Kentucky had no answers for Vanderbilt on Tuesday night.
Oweh led the Cats with 20 points, but he missed his first six shots from the field, and his team was down 29-12 before he managed his first bucket. Aberdeen added 15 points, but he was 6 for 15 from the floor. No other UK player scored more than five points. No other Wildcat made more than one shot from the field.
This was a golden opportunity squandered for Kentucky.
Vandy was playing without one of its best players. Duke Miles — the team’s leading second-leading scorer and the SEC’s leader in steals — was ruled out just before tipoff with a knee injury.
The Commodores’ campus had been ravaged by the winter storm that unleashed chaos on much of the country over the weekend. There were trees down everywhere. In-person classes Tuesday were canceled. Byington lost power in his home and had to sleep in his office Monday night. He figured he’d be sleeping there again after this victory.
Whether it was a result of the weather or simply business as usual in Memorial Gym, the place was overrun by Kentucky fans. Loud “Go Big Blue!” chants greeted the Cats before tipoff. What could have been a rowdy home atmosphere for a Vandy team enjoying one of its best seasons in years was something else entirely. A neutral-site crowd, at best, for the Commodores.
But the official record would’ve shown a major road victory for the Cats if they could’ve pulled this one out, a line on an NCAA Tournament résumé that would have been impossible to overlook.
Instead, it turned into one more double-digit deficit in the first half. In 14 games against high-major competition so far, Pope’s team has led just twice at halftime. “It’s obviously an area of concern for us,” he said. “... We got punched in the mouth pretty good, and we just didn’t respond at all in this game.”
Unlike poor starts of the past — UK has rebounded from plenty of those this season — this one just kept sputtering out of the Cats’ control. Instead of a comeback, the second half was filled with slumped shoulders and defeated expressions.
This was the 209th meeting in a series that dates back to 1912, and Vandy’s lopsided victory marked only the third time the Commodores have defeated Kentucky by more than 20 points.
It was just the 15th time in the past 75 years that a UK basketball team has been beaten by 25 points or more by anyone. It was the third time in less than a year that one of Pope’s teams had to suffer through that indignity.

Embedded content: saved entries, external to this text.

-- ==== Sys2Proof/Machine/RegRows.lean ====
section
/-! DEFINITION. The register tables of the spec, one row per field: byte offset, count, stride, lowest bit, width, access
and reset value. A field the spec gives no reset value has 0 (assumption 3). -/

namespace Sys2Proof.Machine

/-- The register fields of the common header (R385), part 1 (R385). -/
def rowsHDR1 : List RegRow := [
  ⟨0x0, 1, 0, 0, 8, .ro, 0x0⟩, -- ID.SILREV
  ⟨0x0, 1, 0, 8, 8, .ro, 0x0⟩, -- ID.LAYOUT
  ⟨0x0, 1, 0, 16, 8, .ro, 0x0⟩, -- ID.INST
  ⟨0x0, 1, 0, 24, 8, .ro, 0x0⟩, -- ID.TYPE
  ⟨0x4, 1, 0, 0, 29, .ro, 0x0⟩, -- CAP.CAPS
  ⟨0x4, 1, 0, 29, 1, .ro, 0x0⟩, -- CAP.POLDER
  ⟨0x4, 1, 0, 30, 1, .ro, 0x0⟩, -- CAP.WINDOW
  ⟨0x4, 1, 0, 31, 1, .ro, 0x0⟩, -- CAP.STAGED
  ⟨0x8, 1, 0, 0, 4, .ro, 0x0⟩, -- STAT.STATE
  ⟨0xC, 1, 0, 0, 1, .w1c, 0x0⟩, -- FLT.C
  ⟨0xC, 1, 0, 1, 1, .w1c, 0x0⟩, -- FLT.U
  ⟨0xC, 1, 0, 2, 1, .w1c, 0x0⟩, -- FLT.F
  ⟨0xC, 1, 0, 3, 1, .w1c, 0x0⟩, -- FLT.CNT_SAT
  ⟨0xC, 1, 0, 8, 8, .ro, 0x0⟩, -- FLT.CODE
  ⟨0x10, 1, 0, 0, 1, .rw, 0x0⟩, -- CTL.EN
  ⟨0x10, 1, 0, 1, 1, .rw, 0x0⟩, -- CTL.DRAIN
  ⟨0x10, 1, 0, 2, 1, .rw, 0x0⟩, -- CTL.TEST
  ⟨0x10, 1, 0, 3, 1, .rw, 0x0⟩, -- CTL.BLKRST
  ⟨0x14, 1, 0, 0, 1, .wo, 0x0⟩, -- STG.DISCARD
  ⟨0x14, 1, 0, 1, 1, .rw, 0x0⟩, -- STG.INCLUDE
  ⟨0x18, 1, 0, 0, 16, .ro, 0x0⟩] -- EVT.COUNT

/-- The register fields of the common header (R385). -/
def rowsHDR : List RegRow := rowsHDR1

/-- The register fields of the indirect window registers (R392), part 1 (R392). -/
def rowsWIN1 : List RegRow := [
  ⟨0xF00, 1, 0, 2, 22, .rw, 0x0⟩, -- WADDR.ADDR
  ⟨0xF04, 1, 0, 0, 32, .rw, 0x0⟩, -- WDATA.DATA
  ⟨0xF08, 1, 0, 0, 1, .rw, 0x0⟩, -- WCTL.SIDE
  ⟨0xF08, 1, 0, 1, 1, .rw, 0x0⟩, -- WCTL.INC
  ⟨0xF08, 1, 0, 8, 1, .ro, 0x0⟩, -- WCTL.BUSY
  ⟨0xF08, 1, 0, 9, 1, .ro, 0x0⟩] -- WCTL.ERR

/-- The register fields of the indirect window registers (R392). -/
def rowsWIN : List RegRow := rowsWIN1

/-- The register fields of the SYS page, part 1 (R404, R499). -/
def rowsSYS1 : List RegRow := [
  ⟨0x100, 1, 0, 0, 16, .wo, 0x0⟩, -- COMMIT.KEY
  ⟨0x104, 1, 0, 0, 3, .ro, 0x0⟩, -- COMMIT_STAT.STATE
  ⟨0x104, 1, 0, 3, 1, .ro, 0x0⟩, -- COMMIT_STAT.IGN
  ⟨0x104, 1, 0, 8, 5, .ro, 0x0⟩, -- COMMIT_STAT.CK
  ⟨0x104, 1, 0, 16, 8, .ro, 0x0⟩, -- COMMIT_STAT.PAGE
  ⟨0x104, 1, 0, 24, 8, .ro, 0x0⟩, -- COMMIT_STAT.ITEM
  ⟨0x108, 1, 0, 0, 14, .rws, 0x64⟩, -- COMMIT_MARK.US
  ⟨0x10C, 1, 0, 0, 32, .ro, 0x0⟩, -- COMMIT_AT_L.STAMP
  ⟨0x110, 1, 0, 0, 32, .ro, 0x0⟩, -- COMMIT_AT_H.STAMP
  ⟨0x114, 1, 0, 0, 32, .ro, 0x0⟩, -- COMMIT_SEQ.SEQ
  ⟨0x118, 1, 0, 0, 10, .rws, 0xA⟩, -- DRAIN_TMO.MS
  ⟨0x120, 8, 4, 0, 32, .ro, 0x0⟩] -- PAGES.PRESENT

/-- The register fields of the SYS page. -/
def rowsSYS : List RegRow := rowsSYS1

/-- The register fields of the PWR page, part 1 (R476, R495). -/
def rowsPWR1 : List RegRow := [
  ⟨0x100, 1, 0, 0, 2, .wo, 0x0⟩, -- REQ.STATE
  ⟨0x104, 1, 0, 0, 3, .ro, 0x4⟩, -- STAT.STATE
  ⟨0x104, 1, 0, 4, 3, .ro, 0x0⟩, -- STAT.REFUSE
  ⟨0x104, 1, 0, 7, 1, .ro, 0x0⟩, -- STAT.ABORT
  ⟨0x108, 1, 0, 0, 1, .rws, 0x0⟩, -- CFG.BOOT_STBY
  ⟨0x10C, 1, 0, 0, 7, .rws, 0x1⟩, -- WAKE_EN.EN
  ⟨0x110, 1, 0, 0, 1, .rws, 0x1⟩, -- WAKE_CFG.POL
  ⟨0x110, 1, 0, 8, 8, .rws, 0x32⟩, -- WAKE_CFG.FILT
  ⟨0x114, 1, 0, 0, 24, .rws, 0xE10⟩, -- WAKE_TMR.S
  ⟨0x118, 1, 0, 0, 7, .ro, 0x0⟩, -- WAKE_SRC.SRC
  ⟨0x118, 1, 0, 31, 1, .ro, 0x0⟩, -- WAKE_SRC.VALID
  ⟨0x11C, 1, 0, 0, 1, .ro, 0x0⟩, -- BOOT.BANK
  ⟨0x11C, 1, 0, 1, 1, .ro, 0x0⟩, -- BOOT.COMPAT
  ⟨0x11C, 1, 0, 2, 2, .ro, 0x0⟩, -- BOOT.RESULT
  ⟨0x11C, 1, 0, 4, 1, .ro, 0x0⟩, -- BOOT.PREF
  ⟨0x11C, 1, 0, 5, 1, .ro, 0x1⟩, -- BOOT.CONF
  ⟨0x11C, 1, 0, 6, 2, .ro, 0x0⟩, -- BOOT.TRIES
  ⟨0x11C, 1, 0, 8, 1, .ro, 0x0⟩, -- BOOT.VALID_A
  ⟨0x11C, 1, 0, 9, 1, .ro, 0x0⟩, -- BOOT.VALID_B
  ⟨0x11C, 1, 0, 10, 1, .ro, 0x0⟩, -- BOOT.APP
  ⟨0x11C, 1, 0, 11, 1, .ro, 0x0⟩, -- BOOT.DATA
  ⟨0x11C, 1, 0, 12, 1, .ro, 0x0⟩, -- BOOT.READY
  ⟨0x120, 1, 0, 0, 1, .wo, 0x0⟩, -- BOOT_CMD.PREFER
  ⟨0x120, 1, 0, 1, 1, .wo, 0x0⟩, -- BOOT_CMD.CONFIRM
  ⟨0x120, 1, 0, 2, 1, .wo, 0x0⟩, -- BOOT_CMD.READY
  ⟨0x124, 1, 0, 0, 1, .ro, 0x0⟩, -- SUPPLY.VBAT_WARN
  ⟨0x124, 1, 0, 1, 1, .ro, 0x0⟩, -- SUPPLY.VBAT_UV
  ⟨0x124, 1, 0, 2, 1, .ro, 0x0⟩, -- SUPPLY.VBAT_HIGH
  ⟨0x124, 1, 0, 3, 1, .ro, 0x0⟩, -- SUPPLY.VBAT_LONG
  ⟨0x124, 1, 0, 4, 1, .ro, 0x0⟩] -- SUPPLY.VM_UV

/-- The register fields of the PWR page, part 2 (R495). -/
def rowsPWR2 : List RegRow := [
  ⟨0x124, 1, 0, 5, 1, .ro, 0x0⟩, -- SUPPLY.VM_OV
  ⟨0x124, 1, 0, 6, 1, .ro, 0x0⟩, -- SUPPLY.TJ_WARN
  ⟨0x124, 1, 0, 7, 1, .ro, 0x0⟩, -- SUPPLY.TJ_LIM
  ⟨0x128, 1, 0, 0, 32, .ro, 0x0⟩, -- VBAT.V
  ⟨0x12C, 1, 0, 0, 32, .ro, 0x0⟩, -- VM.V
  ⟨0x130, 1, 0, 0, 32, .ro, 0x0⟩, -- TJ.DEGC
  ⟨0x134, 1, 0, 0, 8, .rws, 0x8C⟩] -- TJ_WARN.DEGC

/-- The register fields of the PWR page. -/
def rowsPWR : List RegRow := rowsPWR1 ++ rowsPWR2

/-- The register fields of the DIKE page, part 1 (R381, R500). -/
def rowsDIKE1 : List RegRow := [
  ⟨0x100, 1, 0, 0, 10, .rws, 0x32⟩, -- STALL_LIM.US
  ⟨0x104, 1, 0, 0, 16, .rw, 0x0⟩, -- HB.SEQ
  ⟨0x108, 1, 0, 0, 32, .ro, 0x0⟩, -- HB_AT_L.STAMP
  ⟨0x10C, 1, 0, 0, 32, .ro, 0x0⟩, -- HB_AT_H.STAMP
  ⟨0x110, 1, 0, 0, 32, .ro, 0x0⟩, -- SLUICE_L.CLOSED
  ⟨0x114, 1, 0, 0, 28, .ro, 0x0⟩, -- SLUICE_H.CLOSED
  ⟨0x118, 1, 0, 0, 8, .ro, 0x0⟩, -- STALL_LAST.POLDER
  ⟨0x118, 1, 0, 31, 1, .ro, 0x0⟩, -- STALL_LAST.VALID
  ⟨0x120, 1, 0, 0, 16, .wo, 0x0⟩, -- RST_CMD.KEY
  ⟨0x124, 1, 0, 0, 3, .ro, 0x1⟩, -- RST_REC.CAUSE
  ⟨0x124, 1, 0, 3, 1, .ro, 0x0⟩, -- RST_REC.HELD5
  ⟨0x124, 1, 0, 16, 16, .ro, 0x0⟩, -- RST_REC.COUNT
  ⟨0x128, 1, 0, 0, 32, .ro, 0x0⟩, -- RST_AT_L.STAMP
  ⟨0x12C, 1, 0, 0, 32, .ro, 0x0⟩, -- RST_AT_H.STAMP
  ⟨0x130, 1, 0, 0, 1, .rws, 0x0⟩, -- WD.AUTO_RST
  ⟨0x130, 1, 0, 8, 8, .rws, 0xA⟩, -- WD.RST_DLY
  ⟨0x134, 1, 0, 0, 3, .rws, 0x0⟩, -- APP_WD.EN
  ⟨0x134, 1, 0, 16, 16, .rws, 0xA⟩, -- APP_WD.MS
  ⟨0x138, 1, 0, 0, 32, .wo, 0x0⟩] -- APP_KICK.KICK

There was the 99-70 loss to Alabama in the SEC Tournament last season. And there was the 94-59 loss to Gonzaga last month. Both of those games were played in Nashville, too.
And up next is John Calipari and the Arkansas Razorbacks, the highest-ranked team in the SEC and a group that beat this same Vanderbilt squad by 25 points just last week. That game happens Saturday in Fayetteville, and there won’t be much blue that gets into Bud Walton.
“This was a disastrous effort from our team in both halves tonight. And it is exactly what it is,” Pope said. “And so we have to pick up the pieces and be better. We’ve done that before. We’ve been here before. We ran off five straight in the SEC. We had the longest winning streak in the league coming into this game, after having some tough, tough games before.
“So we know we can do it. We got to find some way to avoid this disastrous (showing) tonight. But the only thing we can do now is move forward and get better.”